Artist Feature: Spooky Mansion

Planetary Group took some time to get to know Grayson Converse, the lead singer of the Los Angeles based group Spooky Mansion.

P: Tell us about your latest release. How did you come to create it?

GC: What About You?’ is the next song coming out! It’s got all the things that make a song fun: Thoughtful, reflective guitar picking, pump up rocking piano, jangly guitar, and of course a big triumphant ending. Always gotta have a shout chorus at the end – I learned that from Horace Silver records. You take the main theme and tweak it a little and make it big, brash and boisterous at the end. This song is a collection of stories from my life, and stories that I think of quite often. My mother grew up in Manhattan in the 50s and  60s. She was sort of upper crust, park avenue vibes- had to wear white gloves when going out etc. But she didn’t love it and made quite the scene when she showed up to a family dinner wearing denim jeans. She told me how her and cousin Bob would go to the fancy hotels around the neighborhood and start taking furniture out of the lobby and putting it in their car parked out front. They looked like they knew what they were doing, so no one really asks questions. i lived in Cambodia for a bit, working in a music studio. I made friends with this young Cambodian girl who was learning how to work in the studio. We became very close and would talk about music, life etc. One day she didn’t come to work and we finally found out that she had been in a motorcycle accident the night before. Someone hit her and drove away and she wasn’t wearing a helmet. I went to see her at her family home. Her head was giant from swelling and she was not doing very well. She had forgotten how to speak English and she didn’t seem to know who I was at all. I ended up moving away before she ever recovered or remembered that we were close friends. I slipped these stories and more into little one sentence verses. Since I think about them a lot, they seemed important.

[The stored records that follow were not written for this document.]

-- ==== Sys2Proof/Decode.lean ====
section
/-! DEFINITION. Command encoding (30_encoding.md R42 to R49, R52; byte packing 20_memory.md R27): the opcode map, the
header's fields and their legality, the length of a command, the decoder, total on every word list, and the encoder. -/

namespace Sys2Proof

/-- Byte `i` of a word, byte 0 the least significant (20_memory.md R27, R28). -/
def wordByte (v : Word) (i : Nat) : Byte := v.extractLsb' (8 * i) 8

/-- The word whose bytes are `b0` (least significant) to `b3` (R27, R28). -/
def joinBytes (b0 b1 b2 b3 : Byte) : Word := b3 ++ b2 ++ b1 ++ b0

/-- The bytes of a sequence of words, four to a word, least significant first (R27, R28). -/
def unpackBytes (ws : List Word) : List Byte :=
  ws.flatMap fun v => [wordByte v 0, wordByte v 1, wordByte v 2, wordByte v 3]

/-- The words that carry a sequence of bytes, four to a word, least significant first, the last word padded with
zero bytes (R27, R44). -/
def packBytes : List Byte → List Word
  | [] => []
  | [a] => [joinBytes a 0#8 0#8 0#8]
  | [a, b] => [joinBytes a b 0#8 0#8]
  | [a, b, c] => [joinBytes a b c 0#8]
  | a :: b :: c :: d :: rest => joinBytes a b c d :: packBytes rest

/-- The 25 operations of the opcode map (R46). -/
inductive Opcode where
  | clear | setPixel | present
  | drawChar | print | setGlyph | loadCharset | saveCharset
  | setTile | clearTile | invertTile | setTileCell | getTileCell | drawTile | drawTileMc | drawString
  | genTileset | loadTileset | saveTileset
  | setColorRgb | setColorRaw | getColor | genPalette | loadPalette | savePalette
deriving DecidableEq, Repr

/-- Every operation, in the order of R46. -/
def Opcode.all : List Opcode :=
  [.clear, .setPixel, .present, .drawChar, .print, .setGlyph, .loadCharset, .saveCharset, .setTile, .clearTile,
    .invertTile, .setTileCell, .getTileCell, .drawTile, .drawTileMc, .drawString, .genTileset, .loadTileset,
    .saveTileset, .setColorRgb, .setColorRaw, .getColor, .genPalette, .loadPalette, .savePalette]

/-- The column `OPC` of R46. -/
def Opcode.code : Opcode → Byte
  | .clear => 0x01#8
  | .setPixel => 0x02#8
  | .present => 0x03#8
  | .drawChar => 0x10#8
  | .print => 0x11#8
  | .setGlyph => 0x12#8
  | .loadCharset => 0x13#8
  | .saveCharset => 0x14#8
  | .setTile => 0x20#8
  | .clearTile => 0x21#8
  | .invertTile => 0x22#8
  | .setTileCell => 0x23#8
  | .getTileCell => 0x24#8
  | .drawTile => 0x25#8
  | .drawTileMc => 0x26#8
  | .drawString => 0x27#8
  | .genTileset => 0x28#8
  | .loadTileset => 0x29#8
  | .saveTileset => 0x2A#8
  | .setColorRgb => 0x30#8
  | .setColorRaw => 0x31#8
  | .getColor => 0x32#8
  | .genPalette => 0x33#8
  | .loadPalette => 0x34#8
  | .savePalette => 0x35#8

/-- The operation an opcode byte selects; `none` for a reserved opcode (R48). -/
def Opcode.ofByte (b : Byte) : Option Opcode := Opcode.all.find? fun o => o.code == b

/-- The column `NOPS` of R46: how many operand words follow the header. -/
def Opcode.nops : Opcode → Nat
  | .present | .loadCharset | .saveCharset | .genTileset | .loadTileset | .saveTileset | .genPalette | .loadPalette
  | .savePalette => 0
  | .clear | .clearTile | .invertTile | .getColor => 1
  | .getTileCell | .setColorRgb | .setColorRaw => 2
  | .setPixel | .setGlyph | .setTileCell => 3
  | .print => 4
  | .drawChar | .drawTileMc => 5
  | .drawString => 6
  | .drawTile => 7
  | .setTile => 17

/-- Shape `HWS`: the two commands that carry a payload of `COUNT` bytes (R42, R46). -/
def Opcode.hasPayload (o : Opcode) : Bool := o == .print || o == .drawString

/-- The operation of a command. -/
def Instr.opcode : Instr → Opcode
  | .clear _ => .clear
  | .setPixel _ _ _ => .setPixel
  | .present => .present
  | .drawChar _ _ _ _ _ => .drawChar
  | .print _ _ _ _ _ => .print
  | .setGlyph _ _ _ => .setGlyph
  | .loadCharset => .loadCharset
  | .saveCharset => .saveCharset
  | .setTile _ _ => .setTile
  | .clearTile _ => .clearTile
  | .invertTile _ => .invertTile
  | .setTileCell _ _ _ => .setTileCell
  | .getTileCell _ _ => .getTileCell
  | .drawTile _ _ _ _ _ _ _ _ => .drawTile
  | .drawTileMc _ _ _ _ _ _ _ => .drawTileMc
  | .drawString _ _ _ _ _ _ _ => .drawString
  | .genTileset => .genTileset
  | .loadTileset => .loadTileset
  | .saveTileset => .saveTileset
  | .setColorRgb _ _ => .setColorRgb
  | .setColorRaw _ _ => .setColorRaw
  | .getColor _ => .getColor
  | .genPalette => .genPalette
  | .loadPalette => .loadPalette
  | .savePalette => .savePalette

/-- Header field `OPC`, bits 7:0 (R42). -/
def hdrOpc (h : Word) : Byte := h.extractLsb' 0 8

/-- Header field `ALIGN`, bit 8 (R42). -/
def hdrAlign (h : Word) : Bool := h.getLsbD 8

/-- Header field `INDEXED`, bit 9 (R42). -/
def hdrIndexed (h : Word) : Bool := h.getLsbD 9

/-- The reserved header bits 15:10 (R42). -/
def hdrReserved (h : Word) : BitVec 6 := h.extractLsb' 10 6

/-- Header field `COUNT`, bits 31:16, the payload length in bytes (R42). -/
def hdrCount (h : Word) : Nat := (h.extractLsb' 16 16).toNat

/-- Flag legality (R47) of a header whose opcode selects `o`. -/
def flagsLegal (o : Opcode) (h : Word) : Bool :=
  (!hdrAlign h || o == .drawTile || o == .drawTileMc) && (!hdrIndexed h || o == .drawTileMc) &&
    (hdrReserved h == 0#6) && (hdrCount h == 0 || o.hasPayload)

/-- How many words carry `n` payload bytes: `ceil(n/4)` (R44). -/
def payloadWords (n : Nat) : Nat := (n + 3) / 4

/-- How many words follow the header `h` of a command of operation `o` (R45). -/
def bodyWords (o : Opcode) (h : Word) : Nat :=
  o.nops + if o.hasPayload then payloadWords (hdrCount h) else 0

/-- Why a header is illegal (R48): case (a), a reserved opcode, or case (b), a broken flag rule. -/
inductive IllegalHeader where
  | reservedOpcode
  | brokenFlags
deriving DecidableEq, Repr

/-- What a header says (R48): an illegal word, or an operation. The opcode is tested before the flags. -/
def readHeader (h : Word) : Except IllegalHeader Opcode :=
  match Opcode.ofByte (hdrOpc h) with
  | none => .error .reservedOpcode
  | some o => if flagsLegal o h then .ok o else .error .brokenFlags

/-- `Len(header)` (R45): an illegal header has length 1. -/
def headerLen (h : Word) : Nat :=
  match readHeader h with
  | .error _ => 1
  | .ok o => 1 + bodyWords o h

/-- The command of operation `o` with header `h` whose operand and payload words are `ws` (R43, R44, R46). -/
def buildInstr (o : Opcode) (h : Word) (ws : List Word) : Instr :=
  let op (i : Nat) : Word := ws.getD i 0#32
  let str : List Byte := (unpackBytes (ws.drop o.nops)).take (hdrCount h)
  match o with
  | .clear => .clear (op 0)
  | .setPixel => .setPixel (op 0) (op 1) (op 2)
  | .present => .present
  | .drawChar => .drawChar (op 0) (op 1) (op 2) (op 3) (op 4)
  | .print => .print (op 0) (op 1) (op 2) (op 3) str
  | .setGlyph => .setGlyph (op 0) (op 1) (op 2)
  | .loadCharset => .loadCharset
  | .saveCharset => .saveCharset
  | .setTile => .setTile (op 0) (unpackBytes ((ws.drop 1).take 16))
  | .clearTile => .clearTile (op 0)
  | .invertTile => .invertTile (op 0)
  | .setTileCell => .setTileCell (op 0) (op 1) (op 2)
  | .getTileCell => .getTileCell (op 0) (op 1)
  | .drawTile => .drawTile (hdrAlign h) (op 0) (op 1) (op 2) (op 3) (op 4) (op 5) (op 6)
  | .drawTileMc => .drawTileMc (hdrAlign h) (hdrIndexed h) (op 0) (op 1) (op 2) (op 3) (op 4)
  | .drawString => .drawString (op 0) (op 1) (op 2) (op 3) (op 4) (op 5) str
  | .genTileset => .genTileset
  | .loadTileset => .loadTileset
  | .saveTileset => .saveTileset
  | .setColorRgb => .setColorRgb (op 0) (op 1)
  | .setColorRaw => .setColorRaw (op 0) (op 1)
  | .getColor => .getColor (op 0)
  | .genPalette => .genPalette
  | .loadPalette => .loadPalette
  | .savePalette => .savePalette

/-- What the decoder finds at the head of a stream (R52). -/
inductive Decoded where
  /-- the stream does not yet hold the whole command -/
  | hold
  /-- an illegal header word, consumed alone, and the words after it -/
  | illegal (why : IllegalHeader) (header : Word) (rest : List Word)
  /-- a whole command and the words after it -/
  | command (i : Instr) (rest : List Word)
deriving DecidableEq, Repr

/-- The decoder of R52, total on every word list. -/
def decode : List Word → Decoded
  | [] => .hold
  | h :: ws =>
    match readHeader h with
    | .error why => .illegal why h ws
    | .ok o =>
      if ws.length < bodyWords o h then .hold
      else .command (buildInstr o h (ws.take (bodyWords o h))) (ws.drop (bodyWords o h))

/-- The header word with these fields and reserved bits zero (R42). -/
def makeHeader (o : Opcode) (align indexed : Bool) (count : Nat) : Word :=
  BitVec.ofNat 16 count ++ 0#6 ++ BitVec.ofBool indexed ++ BitVec.ofBool align ++ o.code

/-- The words of a command (R42 to R46); padding bytes are zero. -/
def encode : Instr → List Word
  | .clear c => [makeHeader .clear false false 0, c]
  | .setPixel x y c => [makeHeader .setPixel false false 0, x, y, c]
  | .present => [makeHeader .present false false 0]
  | .drawChar g x y fg bg => [makeHeader .drawChar false false 0, g, x, y, fg, bg]
  | .print x y fg bg str => [makeHeader .print false false str.length, x, y, fg, bg] ++ packBytes str
  | .setGlyph g r0 r4 => [makeHeader .setGlyph false false 0, g, r0, r4]
  | .loadCharset => [makeHeader .loadCharset false false 0]
  | .saveCharset => [makeHeader .saveCharset false false 0]
  | .setTile t chars => [makeHeader .setTile false false 0, t] ++ packBytes chars
  | .clearTile t => [makeHeader .clearTile false false 0, t]
  | .invertTile t => [makeHeader .invertTile false false 0, t]
  | .setTileCell t k v => [makeHeader .setTileCell false false 0, t, k, v]
  | .getTileCell t k => [makeHeader .getTileCell false false 0, t, k]
  | .drawTile align t fg bg x y w h => [makeHeader .drawTile align false 0, t, fg, bg, x, y, w, h]
  | .drawTileMc align indexed t x y w h => [makeHeader .drawTileMc align indexed 0, t, x, y, w, h]
  | .drawString x y fg bg w h str =>
    [makeHeader .drawString false false str.length, x, y, fg, bg, w, h] ++ packBytes str
  | .genTileset => [makeHeader .genTileset false false 0]
  | .loadTileset => [makeHeader .loadTileset false false 0]
  | .saveTileset => [makeHeader .saveTileset false false 0]
  | .setColorRgb i rgb => [makeHeader .setColorRgb false false 0, i, rgb]
  | .setColorRaw i v => [makeHeader .setColorRaw false false 0, i, v]
  | .getColor i => [makeHeader .getColor false false 0, i]
  | .genPalette => [makeHeader .genPalette false false 0]
  | .loadPalette => [makeHeader .loadPalette false false 0]
  | .savePalette => [makeHeader .savePalette false false 0]

/-- The stream words of one instruction given as a number: the first `nbits` bits are those of `w`, bit 0 the least
significant bit of the first word, every later word 0, cut at the instruction's own length (R45). -/
def tableWords (nbits w : Nat) : List Word :=
  let given := (List.range (max 1 ((nbits + 31) / 32))).map fun k =>
    BitVec.ofNat 32 ((w % 2 ^ nbits) >>> (32 * k))
  let len := headerLen (given.headD 0#32)
  (given ++ List.replicate len 0#32).take len

/-- The instruction the decoder reads from those words; `none` where it refuses them. -/
def decodeTableWord (nbits w : Nat) : Option Instr :=
  match decode (tableWords nbits w) with
  | .command i _ => some i
  | .hold => none
  | .illegal _ _ _ => none

end Sys2Proof
end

P: Share a bit about your musical journey, from when you first started making music until now. 

GC: I started playing music when Youtube first came out. We grew up with a grand piano in the house that no one knew how to play. I say the movie Ray and immediately decided I wanted to be a blues pianist. For months I would go upstairs, watch a tutorial video then run down to the piano and try to remember what I had seen. Back and forth, slowly figuring out a few things. I joined jazz band in highschool and when it came time to go to college I decided to get a degree in Jazz Piano Performance. Now that is a degree that has done nothing for my life and no one has ever asked to see . 

P: An album you grew up listening to:

GC: Nighthawks at the Diner by Tom Waits. ‘Making a scene with a magazine’ was the most poetic description of jerking off I’d ever heard – not that there are a lot of other competitors. I loved how it bridged the jazz I loved with the lyricism of Bob Dylan and writers like Vonnegut. It was a very important record to hear when I was 14 and perfectly contrasted the Modest Mouse records that I had on repeat.

P: An album that inspires you as an artist (I’m sure there are many, but pick one of your choosing):

GC: Just like many musicians before me, The Pixies record Doolittle showed me everything I was hoping to find out: You don’t have to be a good singer, lyrics don’t have to make sense, rock music can be fun and funny without being stupid or silly. I learned how to arrange songs in terms of volume and instrumentation – put everything in and rock out, then take it all out and whisper above just a bass guitar.

P: The album you currently have on repeat:

GC: Right now I’m rocking The Turtles Present The Battle of the Bands by The Turtles. If you want to hear the single greatest drum break of all time crank up “I’m Chief Kamanawanalea (We’re The Royal Macadamia Nuts)’. The whole record is an extremely soulful, psychedelic and zaney journey. They are amazing songwriters and singers. They know how to play their instruments and understand harmony and melody. But they’re also apparently a bunch of goofball young men because they are constantly cutting off their own amazing inventiveness with tongue in cheek craziness. Then all of a sudden they play ‘Elenore’ , a perfectly written and performed smash hit.

Thanks to Grayson for speaking with us!